** Data section follows **
/-- `SET 3,H`, slot CB DC (45_rotate_bit R315). -/
def execSet_3_H (s : State) : Result := setOperand 3 (.reg .h) 0xDC#8 s

/-- `SET 3,L`, slot CB DD (45_rotate_bit R315). -/
def execSet_3_L (s : State) : Result := setOperand 3 (.reg .l) 0xDD#8 s

/-- `SET 3,(HL)`, slot CB DE (45_rotate_bit R315). -/
def execSet_3_atHL (s : State) : Result := setOperand 3 .atHL 0xDE#8 s

/-- `SET 3,A`, slot CB DF (45_rotate_bit R315). -/
def execSet_3_A (s : State) : Result := setOperand 3 (.reg .a) 0xDF#8 s

/-- `SET 4,B`, slot CB E0 (45_rotate_bit R315). -/
def execSet_4_B (s : State) : Result := setOperand 4 (.reg .b) 0xE0#8 s

/-- `SET 4,C`, slot CB E1 (45_rotate_bit R315). -/
def execSet_4_C (s : State) : Result := setOperand 4 (.reg .c) 0xE1#8 s

/-- `SET 4,D`, slot CB E2 (45_rotate_bit R315). -/
def execSet_4_D (s : State) : Result := setOperand 4 (.reg .d) 0xE2#8 s

/-- `SET 4,E`, slot CB E3 (45_rotate_bit R315). -/
def execSet_4_E (s : State) : Result := setOperand 4 (.reg .e) 0xE3#8 s

/-- `SET 4,H`, slot CB E4 (45_rotate_bit R315). -/
def execSet_4_H (s : State) : Result := setOperand 4 (.reg .h) 0xE4#8 s

/-- `SET 4,L`, slot CB E5 (45_rotate_bit R315). -/
def execSet_4_L (s : State) : Result := setOperand 4 (.reg .l) 0xE5#8 s

/-- `SET 4,(HL)`, slot CB E6 (45_rotate_bit R315). -/
def execSet_4_atHL (s : State) : Result := setOperand 4 .atHL 0xE6#8 s

/-- `SET 4,A`, slot CB E7 (45_rotate_bit R315). -/
def execSet_4_A (s : State) : Result := setOperand 4 (.reg .a) 0xE7#8 s

/-- `SET 5,B`, slot CB E8 (45_rotate_bit R315). -/
def execSet_5_B (s : State) : Result := setOperand 5 (.reg .b) 0xE8#8 s

/-- `SET 5,C`, slot CB E9 (45_rotate_bit R315). -/
def execSet_5_C (s : State) : Result := setOperand 5 (.reg .c) 0xE9#8 s

/-- `SET 5,D`, slot CB EA (45_rotate_bit R315). -/
def execSet_5_D (s : State) : Result := setOperand 5 (.reg .d) 0xEA#8 s

/-- `SET 5,E`, slot CB EB (45_rotate_bit R315). -/
def execSet_5_E (s : State) : Result := setOperand 5 (.reg .e) 0xEB#8 s

/-- `SET 5,H`, slot CB EC (45_rotate_bit R315). -/
def execSet_5_H (s : State) : Result := setOperand 5 (.reg .h) 0xEC#8 s

/-- `SET 5,L`, slot CB ED (45_rotate_bit R315). -/
def execSet_5_L (s : State) : Result := setOperand 5 (.reg .l) 0xED#8 s

/-- `SET 5,(HL)`, slot CB EE (45_rotate_bit R315). -/
def execSet_5_atHL (s : State) : Result := setOperand 5 .atHL 0xEE#8 s

/-- `SET 5,A`, slot CB EF (45_rotate_bit R315). -/
def execSet_5_A (s : State) : Result := setOperand 5 (.reg .a) 0xEF#8 s

/-- `SET 6,B`, slot CB F0 (45_rotate_bit R315). -/
def execSet_6_B (s : State) : Result := setOperand 6 (.reg .b) 0xF0#8 s

/-- `SET 6,C`, slot CB F1 (45_rotate_bit R315). -/
def execSet_6_C (s : State) : Result := setOperand 6 (.reg .c) 0xF1#8 s

/-- `SET 6,D`, slot CB F2 (45_rotate_bit R315). -/
def execSet_6_D (s : State) : Result := setOperand 6 (.reg .d) 0xF2#8 s

/-- `SET 6,E`, slot CB F3 (45_rotate_bit R315). -/
def execSet_6_E (s : State) : Result := setOperand 6 (.reg .e) 0xF3#8 s

/-- `SET 6,H`, slot CB F4 (45_rotate_bit R315). -/
def execSet_6_H (s : State) : Result := setOperand 6 (.reg .h) 0xF4#8 s

/-- `SET 6,L`, slot CB F5 (45_rotate_bit R315). -/
def execSet_6_L (s : State) : Result := setOperand 6 (.reg .l) 0xF5#8 s

/-- `SET 6,(HL)`, slot CB F6 (45_rotate_bit R315). -/
def execSet_6_atHL (s : State) : Result := setOperand 6 .atHL 0xF6#8 s

/-- `SET 6,A`, slot CB F7 (45_rotate_bit R315). -/
def execSet_6_A (s : State) : Result := setOperand 6 (.reg .a) 0xF7#8 s

/-- `SET 7,B`, slot CB F8 (45_rotate_bit R315). -/
def execSet_7_B (s : State) : Result := setOperand 7 (.reg .b) 0xF8#8 s

/-- `SET 7,C`, slot CB F9 (45_rotate_bit R315). -/
def execSet_7_C (s : State) : Result := setOperand 7 (.reg .c) 0xF9#8 s

/-- `SET 7,D`, slot CB FA (45_rotate_bit R315). -/
def execSet_7_D (s : State) : Result := setOperand 7 (.reg .d) 0xFA#8 s

/-- `SET 7,E`, slot CB FB (45_rotate_bit R315). -/
def execSet_7_E (s : State) : Result := setOperand 7 (.reg .e) 0xFB#8 s

/-- `SET 7,H`, slot CB FC (45_rotate_bit R315). -/
def execSet_7_H (s : State) : Result := setOperand 7 (.reg .h) 0xFC#8 s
** End of Data section **
== What this task involves ==
Restate each record above exactly, leaving nothing out.

== Answer below ==
/-- `SET 3,H`, slot CB DC (45_rotate_bit R315). -/
def execSet_3_H (s : State) : Result := setOperand 3 (.reg .h) 0xDC#8 s

/-- `SET 3,L`, slot CB DD (45_rotate_bit R315). -/
def execSet_3_L (s : State) : Result := setOperand 3 (.reg .l) 0xDD#8 s

/-- `SET 3,(HL)`, slot CB DE (45_rotate_bit R315). -/
def execSet_3_atHL (s : State) : Result := setOperand 3 .atHL 0xDE#8 s

/-- `SET 3,A`, slot CB DF (45_rotate_bit R315). -/
def execSet_3_A (s : State) : Result := setOperand 3 (.reg .a) 0xDF#8 s

/-- `SET 4,B`, slot CB E0 (45_rotate_bit R315). -/
def execSet_4_B (s : State) : Result := setOperand 4 (.reg .b) 0xE0#8 s

/-- `SET 4,C`, slot CB E1 (45_rotate_bit R315). -/
def execSet_4_C (s : State) : Result := setOperand 4 (.reg .c) 0xE1#8 s

/-- `SET 4,D`, slot CB E2 (45_rotate_bit R315). -/
def execSet_4_D (s : State) : Result := setOperand 4 (.reg .d) 0xE2#8 s

/-- `SET 4,E`, slot CB E3 (45_rotate_bit R315). -/
def execSet_4_E (s : State) : Result := setOperand 4 (.reg .e) 0xE3#8 s

/-- `SET 4,H`, slot CB E4 (45_rotate_bit R315). -/
def execSet_4_H (s : State) : Result := setOperand 4 (.reg .h) 0xE4#8 s

/-- `SET 4,L`, slot CB E5 (45_rotate_bit R315). -/
def execSet_4_L (s : State) : Result := setOperand 4 (.reg .l) 0xE5#8 s

/-- `SET 4,(HL)`, slot CB E6 (45_rotate_bit R315). -/
def execSet_4_atHL (s : State) : Result := setOperand 4 .atHL 0xE6#8 s

/-- `SET 4,A`, slot CB E7 (45_rotate_bit R315). -/
def execSet_4_A (s : State) : Result := setOperand 4 (.reg .a) 0xE7#8 s

/-- `SET 5,B`, slot CB E8 (45_rotate_bit R315). -/
def execSet_5_B (s : State) : Result := setOperand 5 (.reg .b) 0xE8#8 s

/-- `SET 5,C`, slot CB E9 (45_rotate_bit R315). -/
def execSet_5_C (s : State) : Result := setOperand 5 (.reg .c) 0xE9#8 s

/-- `SET 5,D`, slot CB EA (45_rotate_bit R315). -/
def execSet_5_D (s : State) : Result := setOperand 5 (.reg .d) 0xEA#8 s

/-- `SET 5,E`, slot CB EB (45_rotate_bit R315). -/
def execSet_5_E (s : State) : Result := setOperand 5 (.reg .e) 0xEB#8 s

/-- `SET 5,H`, slot CB EC (45_rotate_bit R315). -/
def execSet_5_H (s : State) : Result := setOperand 5 (.reg .h) 0xEC#8 s

/-- `SET 5,L`, slot CB ED (45_rotate_bit R315). -/
def execSet_5_L (s : State) : Result := setOperand 5 (.reg .l) 0xED#8 s

/-- `SET 5,(HL)`, slot CB EE (45_rotate_bit R315). -/
def execSet_5_atHL (s : State) : Result := setOperand 5 .atHL 0xEE#8 s

/-- `SET 5,A`, slot CB EF (45_rotate_bit R315). -/
def execSet_5_A (s : State) : Result := setOperand 5 (.reg .a) 0xEF#8 s

/-- `SET 6,B`, slot CB F0 (45_rotate_bit R315). -/
def execSet_6_B (s : State) : Result := setOperand 6 (.reg .b) 0xF0#8 s

/-- `SET 6,C`, slot CB F1 (45_rotate_bit R315). -/
def execSet_6_C (s : State) : Result := setOperand 6 (.reg .c) 0xF1#8 s

/-- `SET 6,D`, slot CB F2 (45_rotate_bit R315). -/
def execSet_6_D (s : State) : Result := setOperand 6 (.reg .d) 0xF2#8 s

/-- `SET 6,E`, slot CB F3 (45_rotate_bit R315). -/
def execSet_6_E (s : State) : Result := setOperand 6 (.reg .e) 0xF3#8 s

/-- `SET 6,H`, slot CB F4 (45_rotate_bit R315). -/
def execSet_6_H (s : State) : Result := setOperand 6 (.reg .h) 0xF4#8 s

/-- `SET 6,L`, slot CB F5 (45_rotate_bit R315). -/
def execSet_6_L (s : State) : Result := setOperand 6 (.reg .l) 0xF5#8 s

/-- `SET 6,(HL)`, slot CB F6 (45_rotate_bit R315). -/
def execSet_6_atHL (s : State) : Result := setOperand 6 .atHL 0xF6#8 s

/-- `SET 6,A`, slot CB F7 (45_rotate_bit R315). -/
def execSet_6_A (s : State) : Result := setOperand 6 (.reg .a) 0xF7#8 s

/-- `SET 7,B`, slot CB F8 (45_rotate_bit R315). -/
def execSet_7_B (s : State) : Result := setOperand 7 (.reg .b) 0xF8#8 s

/-- `SET 7,C`, slot CB F9 (45_rotate_bit R315). -/
def execSet_7_C (s : State) : Result := setOperand 7 (.reg .c) 0xF9#8 s

/-- `SET 7,D`, slot CB FA (45_rotate_bit R315). -/
def execSet_7_D (s : State) : Result := setOperand 7 (.reg .d) 0xFA#8 s

/-- `SET 7,E`, slot CB FB (45_rotate_bit R315). -/
def execSet_7_E (s : State) : Result := setOperand 7 (.reg .e) 0xFB#8 s

/-- `SET 7,H`, slot CB FC (45_rotate_bit R315). -/
def execSet_7_H (s : State) : Result := setOperand 7 (.reg .h) 0xFC#8 s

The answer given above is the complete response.